/-! ### `launched`: R182 to R199 -/

@[simp] theorem State.launched_gpr (d : Draws) (len : Nat) (s : State) :
    (s.launched d len).gpr = launchGprs d len s := by
  rw [State.launched, State.complete_gpr]
  simp only [launchGprs, savedIp_authenticated, savedLimitCs_authenticated, savedGdtBase_authenticated,
    State.authenticated_gpr]
@[simp] theorem State.launched_rip (d : Draws) (len : Nat) (s : State) :
    (s.launched d len).rip = launchRip s.acBase ((s.finalHeader d).entryOff d.hitm) := by
  rw [State.launched, State.complete_rip, State.finalHeader, State.acBase, State.authenticated_gpr, State.acBase,
    State.authenticated_snoopHitm]
@[simp] theorem State.launched_eflags (d : Draws) (len : Nat) (s : State) :
    (s.launched d len).eflags = launchFlags :=
  State.complete_eflags d len _ (s.authenticated d)
@[simp] theorem State.launched_ctrl (d : Draws) (len : Nat) (s : State) :
    (s.launched d len).ctrl = launchCtrl s.ctrl := by
  rw [State.launched, State.complete_ctrl, State.authenticated_ctrl]
@[simp] theorem State.launched_dbg (d : Draws) (len : Nat) (s : State) :
    (s.launched d len).dbg = { s.dbg with dr7 := launchDr7 } := by
  rw [State.launched, State.complete_dbg, State.authenticated_dbg]
@[simp] theorem State.launched_msr (d : Draws) (len : Nat) (s : State) :
    (s.launched d len).msr = launchMsrs (preparedMsrs s) := by
  rw [State.launched, State.complete_msr, State.authenticated_msr]
@[simp] theorem State.launched_memTypes (d : Draws) (len : Nat) (s : State) :
    (s.launched d len).memTypes = s.memTypes :=
  (State.complete_memTypes d len _ (s.authenticated d)).trans (State.authenticated_memTypes d s)
@[simp] theorem State.launched_seg (d : Draws) (len : Nat) (s : State) :
    (s.launched d len).seg = { s.seg with
      cs := launchCs (s.finalHeader d).segSel
      ds := launchDs (s.finalHeader d).segSel } := by
  rw [State.launched, State.complete_seg, State.authenticated_seg, State.finalHeader]
@[simp] theorem State.launched_gdtr (d : Draws) (len : Nat) (s : State) :
    (s.launched d len).gdtr = launchGdtr s.acBase (s.finalHeader d) := by
  rw [State.launched, State.complete_gdtr, State.finalHeader, State.acBase, State.authenticated_gpr, State.acBase]
@[simp] theorem State.launched_idtr (d : Draws) (len : Nat) (s : State) :
    (s.launched d len).idtr = s.idtr :=
  (State.complete_idtr d len _ (s.authenticated d)).trans (State.authenticated_idtr d s)
@[simp] theorem State.launched_acModeFlag (d : Draws) (len : Nat) (s : State) :
    (s.launched d len).acModeFlag = true :=
  (State.complete_acModeFlag d len _ (s.authenticated d)).trans (State.authenticated_acModeFlag d s)
@[simp] theorem State.launched_inSmm (d : Draws) (len : Nat) (s : State) :
    (s.launched d len).inSmm = s.inSmm :=
  (State.complete_inSmm d len _ (s.authenticated d)).trans (State.authenticated_inSmm d s)
@[simp] theorem State.launched_vmx (d : Draws) (len : Nat) (s : State) :
    (s.launched d len).vmx = s.vmx :=
  (State.complete_vmx d len _ (s.authenticated d)).trans (State.authenticated_vmx d s)
@[simp] theorem State.launched_masks (d : Draws) (len : Nat) (s : State) :
    (s.launched d len).masks = allPins :=
  (State.complete_masks d len _ (s.authenticated d)).trans (State.authenticated_masks d s)
@[simp] theorem State.launched_heldEvents (d : Draws) (len : Nat) (s : State) :
    (s.launched d len).heldEvents = s.heldEvents :=
  (State.complete_heldEvents d len _ (s.authenticated d)).trans (State.authenticated_heldEvents d s)
@[simp] theorem State.launched_a20m (d : Draws) (len : Nat) (s : State) :
    (s.launched d len).a20m = false :=
  (State.complete_a20m d len _ (s.authenticated d)).trans (State.authenticated_a20m d s)
@[simp] theorem State.launched_pendingSingleStep (d : Draws) (len : Nat) (s : State) :
    (s.launched d len).pendingSingleStep = false :=
  State.complete_pendingSingleStep d len _ (s.authenticated d)
@[simp] theorem State.launched_monitor (d : Draws) (len : Nat) (s : State) :
    (s.launched d len).monitor = none :=
  (State.complete_monitor d len _ (s.authenticated d)).trans (State.authenticated_monitor d s)
@[simp] theorem State.launched_tlb (d : Draws) (len : Nat) (s : State) :
    (s.launched d len).tlb = [] :=
  (State.complete_tlb d len _ (s.authenticated d)).trans (State.authenticated_tlb d s)
@[simp] theorem State.launched_outgoing (d : Draws) (len : Nat) (s : State) :
    (s.launched d len).outgoing = [] :=
  (State.complete_outgoing d len _ (s.authenticated d)).trans (State.authenticated_outgoing d s)
@[simp] theorem State.launched_acram (d : Draws) (len : Nat) (s : State) :
    (s.launched d len).acram = ⟨true, s.acBase, s.finalBytes d⟩ :=
  (State.complete_acram d len _ (s.authenticated d)).trans (State.authenticated_acram d s)
@[simp] theorem State.launched_activity (d : Draws) (len : Nat) (s : State) :
    (s.launched d len).activity = s.activity :=
  (State.complete_activity d len _ (s.authenticated d)).trans (State.authenticated_activity d s)
@[simp] theorem State.launched_rlps (d : Draws) (len : Nat) (s : State) :
    (s.launched d len).rlps = s.rlps :=
  (State.complete_rlps d len _ (s.authenticated d)).trans (State.authenticated_rlps d s)
@[simp] theorem State.launched_snoopHitm (d : Draws) (len : Nat) (s : State) :
    (s.launched d len).snoopHitm = d.hitm :=
  (State.complete_snoopHitm d len _ (s.authenticated d)).trans (State.authenticated_snoopHitm d s)
@[simp] theorem State.launched_thermalUnit (d : Draws) (len : Nat) (s : State) :
    (s.launched d len).thermalUnit = s.thermalUnit :=
  (State.complete_thermalUnit d len _ (s.authenticated d)).trans (State.authenticated_thermalUnit d s)
@[simp] theorem State.launched_ierr (d : Draws) (len : Nat) (s : State) :
    (s.launched d len).ierr = s.ierr :=
  (State.complete_ierr d len _ (s.authenticated d)).trans (State.authenticated_ierr d s)
@[simp] theorem State.launched_chipset (d : Draws) (len : Nat) (s : State) :
    (s.launched d len).chipset = ⟨true, true, true⟩ := by
  rw [State.launched, State.complete_chipset, State.authenticated_chipset]
@[simp] theorem State.launched_mem (d : Draws) (len : Nat) (s : State) :
    (s.launched d len).mem = s.memView :=
  (State.complete_mem d len _ (s.authenticated d)).trans (State.authenticated_mem d s)
@[simp] theorem State.launched_status (d : Draws) (len : Nat) (s : State) :
    (s.launched d len).status = s.status :=
  (State.complete_status d len _ (s.authenticated d)).trans (State.authenticated_status d s)
@[simp] theorem State.launched_idtStale (d : Draws) (len : Nat) (s : State) :
    (s.launched d len).idtStale = true :=
  State.complete_idtStale d len _ (s.authenticated d)
@[simp] theorem State.launched_draws (d : Draws) (len : Nat) (s : State) :
    (s.launched d len).draws = s.draws + 1 :=
  (State.complete_draws d len _ (s.authenticated d)).trans (State.authenticated_draws d s)
@[simp] theorem State.launched_cfg (d : Draws) (len : Nat) (s : State) :
    (s.launched d len).cfg = s.cfg :=
  (State.complete_cfg d len _ (s.authenticated d)).trans (State.authenticated_cfg d s)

### What you are asked to do:
Repeat, character for character, the lines of the material above from the line with "(s.launched d len).activity" through the line with "(s.launched d len).thermalUnit".

### Solved problem:
    (s.launched d len).activity = s.activity :=
  (State.complete_activity d len _ (s.authenticated d)).trans (State.authenticated_activity d s)
@[simp] theorem State.launched_rlps (d : Draws) (len : Nat) (s : State) :
    (s.launched d len).rlps = s.rlps :=
  (State.complete_rlps d len _ (s.authenticated d)).trans (State.authenticated_rlps d s)
@[simp] theorem State.launched_snoopHitm (d : Draws) (len : Nat) (s : State) :
    (s.launched d len).snoopHitm = d.hitm :=
  (State.complete_snoopHitm d len _ (s.authenticated d)).trans (State.authenticated_snoopHitm d s)
@[simp] theorem State.launched_thermalUnit (d : Draws) (len : Nat) (s : State) :
    (s.launched d len).thermalUnit = s.thermalUnit :=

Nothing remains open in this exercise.